Apesar dos altos índices de popularidade – em grande parte garantidos pela política de transferência de renda e pelo bom momento da economia – a presidente Dilma Rousseff vem convivendo em sua administração com uma equação difícil de fechar: em todas as pesquisas realizadas, ao mesmo tempo em que aprovam a forma de administrar da presidente, os brasileiros dizem que não estão satisfeitos com o desempenho do governo em três pilares fundamentais na vida de qualquer país: educação, saúde e segurança.

Na pesquisa mais recente, a do Ibope, divulgada esta quarta-feira mas realizada antes das manifestações que tomam conta do Brasil, enquanto 71% dos entrevistados afirmavam que aprovam a presidente ( em março o percentual era de 79%) caia para 55% o percentual dos que aprovam o seu governo ( em março este índice era de 63%).

Há hoje, por exemplo, uma diferença de 16 pontos percentuais na cabeça da população entre Dilma e sua administração. Ou seja, na percepção dessas pessoas, Dilma é melhor do que seu governo, como se fosse possível separar a criatura do criador.

A diferença entre as duas variáveis é tão patente que, na mesma pesquisa do Ibope, a primeira da série do instituto que aponta um declínio na imagem da presidente e do seu governo, caíram exatos 8 pontos percentuais a avaliação de Dilma, em particular, e a do seu governo, no geral, embora, como mostrado acima, em patamares diferenciados.

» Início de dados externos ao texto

-- ==== Sys2Proof/Machine/Groups.lean ====
section
/-!
DEFINITION. The members of collective groups (R370), and the pause of a context's groups when it is switched out (R395).
-/
namespace Sys2Proof.Machine
open Sys2Proof

/-- Changes the fabric. -/
def updFab (f : Fabric → Fabric) (s : State) : State := { s with fab := f s.fab }

/-! ### Members (R370) -/

/-- Hall number and die of a rank entry. -/
def rankHall (e : Nat) : Nat := e % 16384
def rankDie (e : Nat) : Nat := e / 16384 % 4

/-- The device and die of a rank. -/
def Group.hallOf (g : Group) (r : Nat) : Nat := rankHall (g.ranks.getD r 0)
def Group.dieOf (g : Group) (r : Nat) : Nat := rankDie (g.ranks.getD r 0)

/-- The member devices, by the lowest rank that each hosts. -/
def Group.devs (g : Group) : List Nat := (g.ranks.map rankHall).eraseDups

/-- The racks that hold member devices, by the lowest rank that each holds. -/
def Group.racks (g : Group) : List Nat := (g.devs.map (· / 64)).eraseDups

/-- The member devices of a rack, in order. -/
def Group.inRack (g : Group) (rack : Nat) : List Nat := g.devs.filter fun h => h / 64 == rack

/-- The ranks whose entries meet a condition, ascending. -/
def Group.ranksWhere (g : Group) (c : Nat → Bool) : List Nat := (List.range g.ranks.length).filter fun r => c (g.ranks.getD r 0)

/-- The ranks of a device. -/
def Group.ranksOf (g : Group) (hall : Nat) : List Nat := g.ranksWhere fun e => rankHall e == hall

/-- The lowest rank of a device. -/
def Group.lowest (g : Group) (hall : Nat) : Nat := (g.ranks.findIdx? fun e => rankHall e == hall).getD 0

/-- The rank on a die of a device. -/
def Group.rankAt (g : Group) (hall die : Nat) : Option Nat := g.ranks.findIdx? fun e => rankHall e == hall && rankDie e == die

/-- The half-open range that an ascending list of ranks spans. -/
def span (rs : List Nat) : Nat × Nat := (rs.headD 0, rs.getLastD 0 + 1)

/-- A group by its index. -/
def State.group (s : State) (i : Nat) : Option Group := Tab.get none s.fab.groups i

/-- Changes a group that is there. -/
def updGroup (i : Nat) (f : Group → Group) (s : State) : State :=
  match s.group i with
  | none => s
  | some g => updFab (fun x => { x with groups := Tab.set none x.groups i (some (f g)) }) s

/-- n events of a collective counter (Table 13.10). Log 60 (DESIGN CHOICE). -/
def collCount (die i n : Nat) (s : State) : State := updFab (fun x => { x with collCnt := bumpBy x.collCnt (16 * die + i) n }) s

/-- The ranks of this device, with their dies. -/
def localRanks (s : State) (g : Group) : List (Nat × Nat) := (g.ranksOf s.fab.hall).map fun r => (r, g.dieOf r)

/-- The indices of the groups that there are. -/
def groupIds (s : State) : List Nat := Tab.keys s.fab.groups

/-! ### Pauses (R395) -/

/-- A context is switched out: its groups take no further step and grant no further credit. Log 61 (DESIGN CHOICE). -/
def groupsPause (ctx : Nat) (s : State) : State :=
  (groupIds s).foldl (fun s i =>
    match s.group i with
    | none => s
    | some g =>
      if g.owner ≠ ctx ∨ g.paused then s
      else (localRanks s g).foldl (fun s r => collCount r.2 9 1 s) (updGroup i (fun g => { g with paused := true }) s)) s

/-- Whether no ring step of a context's groups is under way (R395). -/
def groupsQuiet (ctx : Nat) (s : State) : Bool :=
  s.fab.groups.all fun e => match e.2 with
    | some g => g.owner != ctx || g.ops.all fun o => o.runs.all fun r => r.pkt == 0
    | none => true

end Sys2Proof.Machine
end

Esquecendo a questão da educação, saúde e segurança, todos muito mal avaliados na mesma pesquisa, é patente a reclamação geral, de norte a sul do país, à respeito dos buracos nas estradas, do caos nos portos e aeroportos , dos transportes urbanos e da corrupção – só para ficar nesses.

Por que o povo vem ou vinha conseguindo separar Dilma de tudo isso? Só há uma explicação plausível: o bom desempenho da economia, herança, por sinal, que Lula e Dilma receberam do governo do ex-presidente Fernando Henrique.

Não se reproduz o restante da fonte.